The president's speech came one day before major nations met in Paris to discuss climate change and lay the groundwork for a G8 summit in July. "Our objective is to come together on a common approach that will contribute to the negotiations under the U.N. Framework Convention of global climate once the Kyoto Protocol expires in 2012," he said.
The president's speech "could lead to a positive market response for...clean power generation (wind, solar, geothermal), hybrid vehicles components and U.S. natural gas extraction and to potential selling pressure on coal mining, refining, coal-levered utilities and heavy oil extraction," said Friedman, Billings, Ramsey analyst Kevin Book.
However, Bush's remarks are "unlikely to accelerate congressional passage of cap-and-trade legislation ahead of our base-case time frame of late 2009/early 2010. Nor does this alter our expectations for the initial onset of U.S. regulation in 2012," he said.
The main climate change legislation pending in Congress is sponsored by Sens. Joseph Lieberman (I-CT) and John Warner (R-VA). The bill (S. 2191) proposes to reduce U.S. GHG emissions by as much as 19% below 2005 levels by 2020 and by as much as 63% below 2005 levels by 2050. It would control compliance costs by allowing companies to trade, save and borrow emission allowances, and by allowing them to generate credits when they induce businesses, farms and others to reduce their GHG emissions or capture and store GHG (see NGI, Dec. 10, 2007).

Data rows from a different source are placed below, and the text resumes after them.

/-- With no motion driving, and the running position empty or the source's own, the source's motion drives. -/
theorem DriveOne.drive {el el' : Element → ElementState} {sl sl' : Source → Option Motion} {src : Source} {m : Motion}
    (h : DriveOne el sl) (hnone : ∀ a x, sl a = some x → x.phase ≠ .running) (hpump : ∀ a, holdsPump sl a → a = src)
    (hm : sl' src = some m) (hp : m.phase = .running) (hsl : ∀ a, a ≠ src → sl' a = sl a)
    (hel : el' m.element = drivenState m.target) (hel' : ∀ y, y ≠ m.element → el' y = el y) : DriveOne el' sl' := by
  obtain ⟨h1, h2, h3⟩ := h
  have own : ∀ a, holdsPump sl' a → a = src := by
    rintro a ⟨x, hx, hxp⟩
    by_contra ha
    exact ha (hpump a ⟨x, by rw [← hsl a ha]; exact hx, hxp⟩)
  refine ⟨fun a b ha hb => (own a ha).trans (own b hb).symm, fun a x hx hxp => ?_, fun y t hy => ?_⟩
  · have ha := own a ⟨x, hx, Or.inl hxp⟩
    subst ha
    rw [hm] at hx; cases hx; exact hel
  · by_cases hye : y = m.element
    · subst hye
      rw [hel] at hy
      have : m.target = t := by revert hy; cases m.target <;> cases t <;> decide
      exact ⟨src, m, hm, hp, rfl, this⟩
    · rw [hel' y hye] at hy
      obtain ⟨a, x, hx, hxp, -⟩ := h3 y t hy
      exact absurd hxp (hnone a x hx)

theorem Waits.not_pump {sl : Source → Option Motion} {src : Source} (h : Waits (sl src)) : ¬ holdsPump sl src := by
  rintro ⟨m, hm, hp⟩
  exact h.not_holds hm hp

/-- `DriveOne.setWaiting` with the stack: its entries are as they were, or fewer. -/
theorem State.One.setWaiting {s s' : State} {src : Source} (h : s.One)
    (hold : ∀ m, s.slot src = some m → m.phase ≠ .running) (hnew : Waits (s'.slot src))
    (hsl : ∀ a, a ≠ src → s'.slot a = s.slot a) (hel : s'.element = s.element)
    (hst : s'.drive.stack.Sublist s.drive.stack) : s'.One :=
  ⟨hel ▸ DriveOne.setWaiting h.1 hold hnew hsl, h.2.mono hst (pump_old hsl (fun x => absurd x hnew.not_pump))⟩

/-- `DriveOne.drive` with the stack: its entries lie below the source that comes to drive. -/
theorem State.One.drive {s s' : State} {src : Source} {m : Motion} (h : s.One)
    (hnone : ∀ a x, s.slot a = some x → x.phase ≠ .running) (hpump : ∀ a, holdsPump s.slot a → a = src)
    (hm : s'.slot src = some m) (hp : m.phase = .running) (hsl : ∀ a, a ≠ src → s'.slot a = s.slot a)
    (hel : s'.element m.element = drivenState m.target) (hel' : ∀ y, y ≠ m.element → s'.element y = s.element y)
    (hst : s'.drive.stack.Sublist s.drive.stack) (hlow : ∀ a ∈ s'.drive.stack, sourceLevel a < sourceLevel src) :
    s'.One := by
  refine ⟨DriveOne.drive h.1 hnone hpump hm hp hsl hel hel', h.2.1.sublist hst, fun a ha b hb => ?_⟩
  by_cases hbs : b = src
  · subst hbs; exact hlow a ha
  · obtain ⟨x, hx, hxp⟩ := hb
    exact absurd (hpump b ⟨x, by rw [← hsl b hbs]; exact hx, hxp⟩) hbs

/-- A change of the drive and the notices alone. -/
theorem keeps_of_one {s₀ s s' : State} (h : Keeps s₀ s) (e : s' = { s with drive := s'.drive, notices := s'.notices })
    (hf : s.One → s'.One) : Keeps s₀ s' := by
  have : Keeps s { s with drive := s'.drive, notices := s'.notices } :=
    ⟨rfl, fun k => ⟨k.1, k.2.1, k.2.2.1, k.2.2.2.1, (one_iff s').mpr (hf ((one_iff s).mp k.2.2.2.2.1)), k.2.2.2.2.2⟩⟩
  rw [← e] at this
  exact h.trans this

/-! ### Clearing and halting -/

/-- Clearing a slot whose motion does not drive. -/
theorem one_clear {s : State} (src : Source) (hold : ∀ m, s.slot src = some m → m.phase ≠ .running) (h : s.One) :
    (s.clearSlot src).One := by
  refine State.One.setWaiting (src := src) h hold ?_ ?_ rfl List.filter_sublist
  · rw [slot_clearSlot, if_pos rfl]; exact waits_none
  · intro a ha; rw [slot_clearSlot, if_neg ha]

/-- The element of the motion that holds the pump comes to rest, and its slot is cleared. -/
theorem one_restClear {s : State} {src : Source} {m : Motion} {x : ElementState} (hm : s.slot src = some m)
    (hp : m.phase = .running ∨ m.phase = .frozen) (hx : AtRest x) (h : s.One) :
    ((s.setElement m.element x).clearSlot src).One := by
  have hpump : holdsPump s.slot src := ⟨m, hm, hp⟩
  refine ⟨DriveOne.rest (src := src) (e := m.element) h.1 ?_ ?_ ?_ ?_ ?_ ?_ ?_, h.2.mono List.filter_sublist
    (pump_old (src := src) (fun a ha => by rw [slot_clearSlot, if_neg ha, slot_setElement]) (fun _ => hpump))⟩
  · rw [element_clearSlot, element_setElement, if_pos rfl]; exact hx
  · intro y hy; rw [element_clearSlot, element_setElement, if_neg hy]
  · intro a x hx hxp _; exact h.1.1 a src ⟨x, hx, Or.inl hxp⟩ hpump
  · intro x hx _; rw [hm] at hx; cases hx; rfl
  · intro x hx; rw [slot_clearSlot, if_pos rfl] at hx; cases hx
  · intro x hx; rw [slot_clearSlot, if_pos rfl] at hx; cases hx
  · intro a ha; rw [slot_clearSlot, if_neg ha, slot_setElement]

theorem withdraw_keeps {s₀ s : State} (src : Source) (notify : Bool) (h : Keeps s₀ s) :
    Keeps s₀ (s.withdraw src notify) := by
  unfold State.withdraw
  split
  · exact h
  · rename_i m hm
    have core : Keeps s₀ (State.clearSlot src (if m.phase = .running ∨ m.phase = .frozen then s.haltMotion m else s)) := by
      split
      · rename_i hp
        exact keeps_of_one h rfl (one_restClear hm hp atRest_halted)
      · rename_i hp
        refine keeps_of_one h rfl (one_clear src ?_)
        intro x hx hc; rw [hm] at hx; cases hx; exact hp (Or.inl hc)
    dsimp only
    apply emit_keeps
    split
    · unfold State.tell State.tellFree
      split <;> exact core
    · unfold State.tellFree
      split <;> exact core

/-! ### The safety close set -/

/-- No motion drives an element at rest. -/
theorem DriveOne.not_running {el : Element → ElementState} {sl : Source → Option Motion} (h : DriveOne el sl) {a : Source}
    {m : Motion} (hm : sl a = some m) (hr : AtRest (el m.element)) : m.phase ≠ .running :=
  fun hp => hr _ (h.2.1 a m hm hp)

theorem cancelOne_keeps {s₀ s : State} (e : Element) (src : Source) (hr : AtRest (s.element e)) (h : Keeps s₀ s) :
    Keeps s₀ (match s.slot src with
      | some m => if m.element = e then (s.clearSlot src).tell src m .cancelled else s
      | none => s)
    ∧ (match s.slot src with
      | some m => if m.element = e then (s.clearSlot src).tell src m .cancelled else s
      | none => s).element = s.element := by
  split
  · rename_i m hm
    split
    · rename_i he
      constructor
      · have core : Keeps s₀ (s.clearSlot src) := by
          refine keeps_of_one h rfl (fun k => one_clear src ?_ k)
          intro x hx
          exact DriveOne.not_running k.1 hx (by rw [hm] at hx; cases hx; rw [he]; exact hr)
        unfold State.tell State.tellFree
        split <;> exact core
      · unfold State.tell State.tellFree
        split <;> rfl
    · exact ⟨h, rfl⟩
  · exact ⟨h, rfl⟩

theorem cancelOthers_keeps {s₀ s : State} (e : Element) (hr : AtRest (s.element e)) (h : Keeps s₀ s) :
    Keeps s₀ (s.cancelOthers e) ∧ (s.cancelOthers e).element = s.element := by
  unfold State.cancelOthers
  simp only [List.foldl_cons, List.foldl_nil]
  have h1 := cancelOne_keeps e .panel hr h
  have h2 := cancelOne_keeps e .seqHead (by rw [h1.2]; exact hr) h1.1
  have h3 := cancelOne_keeps e .seqLower (by rw [h2.2, h1.2]; exact hr) h2.1
  exact ⟨h3.1, h3.2.trans (h2.2.trans h1.2)⟩

theorem leaveSet_keeps {s₀ s : State} (e : Element) (h : Keeps s₀ s) : Keeps s₀ (s.leaveSet e) :=
  keeps_of_one h rfl id

theorem safetyDone_keeps {s₀ s : State} (e : Element) (hr : AtRest (s.element e)) (h : Keeps s₀ s) :
    Keeps s₀ (s.safetyDone e) := by
  unfold State.safetyDone
  exact emit_keeps _ (cancelOthers_keeps (s := s.leaveSet e) e hr (leaveSet_keeps e h)).1

theorem safetyIdle_pending {s : State} (h : s.safetyIdle = true) : ∀ m, s.slot .safety = some m → m.phase ≠ .running := by
  intro m hm hp
  unfold State.safetyIdle at h
  rw [hm] at h
  simp [hp] at h

theorem setSafety_keeps {s₀ s : State} (x : Option Motion) (hi : s.safetyIdle = true) (hx : Waits x) (h : Keeps s₀ s) :
    Keeps s₀ (s.setSlot .safety x) := by
  refine keeps_of_one h rfl (fun k => k.setWaiting (src := .safety) (safetyIdle_pending hi) ?_ ?_ rfl (List.Sublist.refl _))
  · rw [slot_setSlot, if_pos rfl]; exact hx
  · intro a ha; rw [slot_setSlot, if_neg ha]

theorem pointSafety_keeps {s₀ : State} (n : Nat) : ∀ {s : State}, Keeps s₀ s → Keeps s₀ (State.pointSafety n s) := by
  induction n with
  | zero => intro s h; exact h
  | succ n ih =>
    intro s h
    unfold State.pointSafety
    split
    · rename_i hi
      split
      · exact setSafety_keeps none hi waits_none h
      · split
        · exact h
        split
        · rename_i hc
          refine ih (safetyDone_keeps _ ?_ (setSafety_keeps none hi waits_none h))
          rw [element_setSlot, hc]; exact atRest_closed
        · exact setSafety_keeps _ hi (fun x hx => by cases hx; exact Or.inl rfl) h
    · exact h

The measure faces stiff opposition. "Multiple energy-user and industrial-emitter constituencies," as well as Republicans in Congress, "share [the] White House opposition to the Warner-Lieberman economywide cap-and-trade proposal," Book said.
Many believe Bush's speech was intended to head off what one White House aide called a "regulatory train...wreck" if Congress should pass mandatory climate change legislation. "We have made our feelings [known] about some of the legislation that's up there now...We don't see anything up there right now that we could support," said White House spokeswoman Dana Perino last Tuesday.
California Gov. Arnold Schwarzenegger returned somewhat to the Republican fold, praising President Bush for acknowledging that the nation and world have a climate change problem. But he reminded the president he has also said the nation has a responsibility to do something to help fix the problem.
Schwarzenegger said the White House needs to go one step farther -- "the time for real action is now."
"Targets for reduction are important, but I'd like to see the federal government follow the lead many states have taken on this issue and approve California's request for a waiver that would enable 17 states to clean their own air of greenhouse gases," the governor said.
Schwarzenegger quibbled with the president's call for goals starting at 2025 levels, noting that his state has set a goal of getting GHG emission levels back to 1990 levels by 2020.
"I am glad that we all recognize the very serious threat in front of us," Schwarzenegger said. "What we need now is the sense of urgency to match that threat."